The data source can be an Apache Cassandra or ScyllaDB table, or a Parquet file.

Reading from Apache Cassandra or ScyllaDB¶

In both cases, when reading from Apache Cassandra or ScyllaDB, the type of source should be cassandra in the configuration file. Here is a minimal source configuration:

source:
  type: cassandra
  # Host name of one of the nodes of your database cluster
  host: <cassandra-server-01>
  # TCP port to use for CQL
  port: 9042
  # Keyspace in which the table is located
  keyspace: <keyspace>
  # Name of the table to read
  table: <table>
  # Consistency Level for the source connection.
  # Options are: LOCAL_ONE, ONE, LOCAL_QUORUM, QUORUM.
  # We recommend using LOCAL_QUORUM. If using ONE or LOCAL_ONE, ensure the source system is fully repaired.
  consistencyLevel: LOCAL_QUORUM
  # Preserve TTLs and WRITETIMEs of cells in the source database. Note that this
  # option is *incompatible* when copying tables with collections (lists, maps, sets).
  preserveTimestamps: true
  # Number of splits to use - this should be at minimum the amount of cores
  # available in the Spark cluster, and optimally more; higher splits will lead
  # to more fine-grained resumes. Aim for 8 * (Spark cores).
  splitCount: 256
  # Number of connections to use to Apache Cassandra when copying
  connections: 8
  # Number of rows to fetch in each read
  fetchSize: 1000

Where the values <cassandra-server-01>, <keyspace>, and <table> should be replaced with your specific values.

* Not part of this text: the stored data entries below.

-- ==== Sys2Proof/Machine/Phys.lean ====
section
/-! DEFINITION. Physical memory below translation: the advertised spaces (R16), frames and their granules (R406 to R410), the
home, the slices of the field cache with their mirrors and tag records (R457 to R459), each core's L1 column, replacement
(R211), the scoped release and acquire actions (R210), and transient regions (R416 to R420). -/

namespace Sys2Proof.Machine

/-- A die of the module by position. -/
def State.die (s : State) (d : Nat) : Die := nth (Die.afterReset d) s.dies d
def State.putDie (s : State) (d : Nat) (x : Die) : State := { s with dies := upd s.dies d x }
def State.modDie (s : State) (d : Nat) (g : Die → Die) : State := { s with dies := modAt s.dies d g }
/-- A core of a die. -/
def State.core (s : State) (d c : Nat) : Core := nth Core.idle (s.die d).cores c
def State.modCore (s : State) (d c : Nat) (g : Core → Core) : State :=
  s.modDie d fun x => { x with cores := modAt x.cores c g }

/-- The owner of writes that no context makes: beyond the 4096 contexts of R249. -/
def noCtx : Nat := 4096

/-- The home die of a physical address (R16). -/
def homeDie (pa : Nat) : Nat := pa / 2 ^ 44

/-- Bytes that each die advertises (R16, R17). -/
def State.advertised (s : State) : Nat := 2 ^ 30 * (16 + s.boot.ovc)

/-- A physical address that some die advertises (R16). -/
def State.paOk (s : State) (pa : Nat) : Bool :=
  decide (pa < 2 ^ 46) && decide (homeDie pa < 3) && decide (pa % 2 ^ 44 < s.advertised)

/-- The line of an address, the unit of the caches and of write-back: 128 bytes. -/
def lineOf (pa : Nat) : Nat := pa / 128
/-- The frame of a line (R406). -/
def frameOfLine (line : Nat) : Nat := line / 32

/-- The home slice of an address (R222). -/
def sliceOf (pa : Nat) : Nat := (nbits pa 7 3).xor ((nbits pa 10 3).xor (nbits pa 13 3))

/-- First byte and length of a region, as physical addresses (R416). -/
def Region.first (r : Region) : Nat := r.base.toNat / 2 ^ 21 * 2 ^ 21 % 2 ^ 44
def Region.size (r : Region) : Nat := r.len.toNat % 2 ^ 16 * 2 ^ 21
def Region.holds (r : Region) (off : Nat) : Bool :=
  r.state != 0 && decide (r.first ≤ off) && decide (off < r.first + r.size)

/-- The transient region, if any, that holds an address: its index on its home die. -/
def State.regionOf (s : State) (pa : Nat) : Option Nat :=
  (s.die (homeDie pa)).regions.findIdx? (·.holds (pa % 2 ^ 44))

/-- The retention budget in ns (R418). -/
def Die.budget (x : Die) : Nat :=
  if x.dramTemp ≤ 45 then 64000000 else if x.dramTemp ≤ 85 then 32000000
  else if x.dramTemp ≤ 105 then 16000000 else 4000000

/-- An arming write moves an Armed region's deadline (R419). -/
def Region.arming (r : Region) (now budget : Nat) : Region :=
  if r.state = 1 ∧ now < r.deadline then { r with armedAt := now, minBudget := budget, deadline := now + budget } else r

/-- The budget has fallen (or risen): the smallest since the arming write governs (R419). -/
def Region.rebudget (r : Region) (budget : Nat) : Region :=
  if r.state = 1 then
    let b := min r.minBudget budget
    { r with minBudget := b, deadline := r.armedAt + b }
  else r

/-- What a read of an address at its home meets: EXPIRED (R420) or the UNCORR of a lost line (R459). -/
def State.readBad (s : State) (pa : Nat) : Option Cause :=
  let x := s.die (homeDie pa)
  match s.regionOf pa with
  | some n =>
    let r := nth Region.off x.regions n
    if r.state = 1 ∧ s.gtime < r.deadline then none else some .expired
  | none => if x.lost.contains (lineOf pa) then some .uncorr else none

/-- Accesses to the frame of this address wait: for parked writes to replay (R410), or for a move to end (R413). -/
def State.frameParked (s : State) (pa : Nat) : Bool :=
  let x := s.die (homeDie pa)
  (x.parked.any fun p => frameOfLine p.line == pa / 4096) || x.moving.any fun m => m.1 == pa / 4096

/-- The link that joins two dies: L01, L12 or L02 (R13). -/
def linkOf (a b : Nat) : Nat := if a + b = 1 then 0 else if a + b = 3 then 1 else 2
/-- The STATE of the link between two dies; 2 where none is needed. A unit of no one die is numbered 3. -/
def State.linkState (s : State) (a b : Nat) : Nat :=
  if a = b ∨ 3 ≤ a ∨ 3 ≤ b then 2 else (nth { state := 0, fails := 0 } s.links (linkOf a b)).state
/-- Traffic between two dies passes, is lost, or waits (R14, R430 to R432). -/
def State.linkUp (s : State) (a b : Nat) : Bool := s.linkState a b == 2
def State.linkDead (s : State) (a b : Nat) : Bool := s.linkState a b == 4
def State.linkSlow (s : State) (a b : Nat) : Bool := !s.linkUp a b && !s.linkDead a b

/-- What a read from a die meets at the home: UNCORR across a Failed link (R432), or what the home holds. -/
def State.readBadFrom (s : State) (d pa : Nat) : Option Cause :=
  if s.linkDead d (homeDie pa) then some .uncorr else s.readBad pa

/-- An access from a die waits: its frame has parked writes (R410), or its link retrains (R431). -/
def State.heldFrom (s : State) (d pa : Nat) : Bool := s.frameParked pa || s.linkSlow d (homeDie pa)

/-- An access of n bytes from a die waits. -/
def State.heldFroms (s : State) (d pa n : Nat) : Bool := (List.range n).any fun i => s.heldFrom d (pa + i)

/-! Mesh positions and the slices that serve (R10, R222, R458, R459, R464). -/

/-- The mesh tile of a core and of a slice: column plus six times row. -/
def coreTile (n : Nat) : Nat := 6 * (n % 4) + nth 0 [0, 1, 4, 5] (n / 4)
def sliceTile (n : Nat) : Nat := 6 * (n % 4) + 2 + n / 4

/-- The core or the slice of a mesh tile. -/
def tileCore (m : Nat) : Option Nat := (List.range 16).find? fun n => coreTile n == m
def tileSlice (m : Nat) : Option Nat := (List.range 8).find? fun n => sliceTile n == m

def Die.tile (x : Die) (m : Nat) : MeshTile := nth MeshTile.healthy x.tiles m
def State.modTile (s : State) (d m : Nat) (g : MeshTile → MeshTile) : State :=
  s.modDie d fun x => { x with tiles := modAt x.tiles m g }

/-- The tile's router works: Healthy, Suspect or Probation. -/
def MeshTile.up (t : MeshTile) : Bool := t.state == 0 || t.state == 1 || t.state == 4
/-- The tile serves no lines: it is neither Healthy nor Suspect (R462). -/
def MeshTile.down (t : MeshTile) : Bool := decide (2 ≤ t.state)

def Die.slice (x : Die) (n : Nat) : SliceSt := nth SliceSt.empty x.slices n
def Die.modSlice (x : Die) (n : Nat) (g : SliceSt → SliceSt) : Die := { x with slices := modAt x.slices n g }

/-- The other slice of a row. -/
def buddy (n : Nat) : Nat := (n + 4) % 8
def Die.sliceDown (x : Die) (n : Nat) : Bool := (x.tile (sliceTile n)).down
/-- The slice that is home for the lines of slice n (R222): itself, its buddy (R458), or the pair of the next healthy row
(R459). -/
def Die.serving (x : Die) (n : Nat) : Nat :=
  match ([0, 1, 2, 3].flatMap fun k => let m := n / 4 * 4 + (n % 4 + k) % 4; [m, buddy m]).find? fun m => !x.sliceDown m with
  | some m => m
  | none => n
/-- The slice of a die that serves a line. -/
def State.servingAt (s : State) (d line : Nat) : Nat := (s.die d).serving (sliceOf (128 * line))
/-- The slice and its buddy both serve, so that each mirrors the other's dirty lines (R457, R458). -/
def Die.mirrored (x : Die) (n : Nat) : Bool := !x.sliceDown n && !x.sliceDown (buddy n)

/-! The lines of a cache (R211). -/

/-- Sets of the L1 column: 1024 of 16 ways. -/
def l1Set (line : Nat) : Nat := line % 1024
/-- Sets of a slice: 8192 of 16 ways. -/
def sliceSet (line : Nat) : Nat := line / 8 % 8192

/-- The lines of a set in the order in which replacement chooses them. -/
def CacheTags.victims (set : Nat → Nat) (t : CacheTags) (n : Nat) : List Nat :=
  let l := (t.order.filter fun x => set x == n).reverse
  l.filter (fun x => !t.sticky.contains x) ++ l.filter t.sticky.contains

/-- An access gives its line its hint; a ninth sticky line of a set makes the oldest sticky one default. -/
def CacheTags.mark (set : Nat → Nat) (t : CacheTags) (line hint : Nat) : CacheTags :=
  let t := { t with
    hints := if hint = 0 then tdel t.hints line else tput t.hints line hint,
    sticky := if hint = 2 then (if t.sticky.contains line then t.sticky else t.sticky ++ [line])
      else t.sticky.filter (· != line) }
  match t.sticky.filter fun x => set x == set line with
  | old :: r => if 8 ≤ r.length then
      { t with hints := tdel t.hints old, sticky := t.sticky.filter (· != old) }
    else t
  | [] => t

/-- An access makes its line the most recently used; a new .stream line goes before the next victim of a full set, or last. -/
def CacheTags.touch (set : Nat → Nat) (t : CacheTags) (line hint : Nat) : CacheTags :=
  if t.order.contains line || hint != 1 then { t with order := line :: t.order.filter (· != line) }
  else
    let vs := t.victims set (set line)
    match vs with
    | v :: _ =>
      if 16 ≤ vs.length then
        { t with order := t.order.takeWhile (· != v) ++ line :: t.order.dropWhile (· != v) }
      else { t with order := t.order ++ [line] }
    | [] => { t with order := t.order ++ [line] }

/-- A line's access in a cache. -/
def CacheTags.use (set : Nat → Nat) (t : CacheTags) (line hint : Nat) : CacheTags :=
  (t.touch set line hint).mark set line hint

/-- A line leaves a cache. -/
def CacheTags.drop (t : CacheTags) (line : Nat) : CacheTags :=
  { order := t.order.filter (· != line), hints := tdel t.hints line, sticky := t.sticky.filter (· != line) }

/-- The lines by which sets exceed their 16 ways. -/
def CacheTags.excess (set : Nat → Nat) (t : CacheTags) : List Nat :=
  if t.order.length ≤ 16 then []
  else ((t.order.map set).eraseDups).flatMap fun n =>
    let l := t.victims set n
    l.take (l.length - 16)

/-- A line is used in the slice of a die that serves it; a .bypass access allocates there as default. -/
def State.sliceUse (s : State) (d line hint : Nat) : State :=
  s.modDie d fun x => x.modSlice (x.serving (sliceOf (128 * line))) fun y =>
    { y with tags := y.tags.use sliceSet line (if hint = 3 then 0 else hint) }
/-- A line is used in a column. -/
def State.l1Use (s : State) (d c line hint : Nat) : State :=
  s.modCore d c fun x => { x with tags := x.tags.use l1Set line hint }

/-! Dirty lines of a slice (R409, R457 to R459). -/

/-- A die's slice holds dirty data of a line: one homed there, or copied bytes of one homed elsewhere. -/
def Die.dirtyLine (x : Die) (d line : Nat) : Bool :=
  if homeDie (128 * line) = d then (tget x.dirty line).isSome
  else x.copies.any fun e => e.2.dirty && lineOf e.1 == line

/-- Lines that have been written back leave the slices' dirty lists and the mirrors. -/
def State.tidy (s : State) (d : Nat) : State :=
  s.modDie d fun x => { x with
    dirty := x.dirty.filter fun e => x.dirtyLine d e.1,
    slices := x.slices.map fun y => { y with
    dirty := y.dirty.filter (x.dirtyLine d), mirror := y.mirror.filter (x.dirtyLine d) } }

/-- Adds a line to a list of lines, oldest first. -/
def addLine (l : List Nat) (line : Nat) : List Nat := if l.contains line then l else l ++ [line]

/-- A line that has been written in a slice of a die is dirty there, and its buddy mirrors it. -/
def State.noteDirty (s : State) (d line : Nat) : State :=
  s.modDie d fun x =>
    if !x.dirtyLine d line then x
    else
      let n := x.serving (sliceOf (128 * line))
      let x := x.modSlice n fun y => { y with dirty := addLine y.dirty line, tags := y.tags.touch sliceSet line 0 }
      if x.mirrored n then x.modSlice (buddy n) fun y => { y with mirror := addLine y.mirror line } else x

/-- The lines that a range meets. -/
def linesOf (pa n : Nat) : List Nat :=
  if n = 0 then [] else (List.range ((pa + n - 1) / 128 - pa / 128 + 1)).map (pa / 128 + ·)

/-- One write has replaced the whole of these lines: they are lost no longer (R459). -/
def State.found (s : State) (lines : List Nat) : State :=
  lines.foldl (fun s l => s.modDie (homeDie (128 * l)) fun x => { x with lost := x.lost.filter (· != l) }) s

/-- A write of a range has been performed at the home. -/
def State.noteHome (s : State) (pa n : Nat) : State :=
  let ls := linesOf pa n
  let s := ls.foldl (fun s l => s.noteDirty (homeDie (128 * l)) l) s
  s.found (ls.filter fun l => decide (pa ≤ 128 * l) && decide (128 * l + 128 ≤ pa + n))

Additionally, you can also set the following optional properties:

source:
  # ... same as above

  # Datacenter to use
  localDC: <datacenter>

  # Connection credentials
  credentials:
    username: <username>
    password: <pass>

  # SSL options as per https://github.com/scylladb/spark-cassandra-connector/blob/master/doc/reference.md#cassandra-ssl-connection-options
  sslOptions:
    clientAuthEnabled: false
    enabled: false
    # all below are optional! (generally just trustStorePassword and trustStorePath is needed)
    trustStorePassword: <pass>
    trustStorePath: <path>
    trustStoreType: JKS
    keyStorePassword: <pass>
    keyStorePath: <path>
    keyStoreType: JKS
    enabledAlgorithms:
     - TLS_RSA_WITH_AES_128_CBC_SHA
     - TLS_RSA_WITH_AES_256_CBC_SHA
    protocol: TLS

  # Condition to filter data that will be migrated
  where: race_start_date = '2015-05-27' AND race_end_date = '2015-05-27'

Where <datacenter>, <username>, <pass>, <path>, and the content of the where properties should be replaced with your specific values.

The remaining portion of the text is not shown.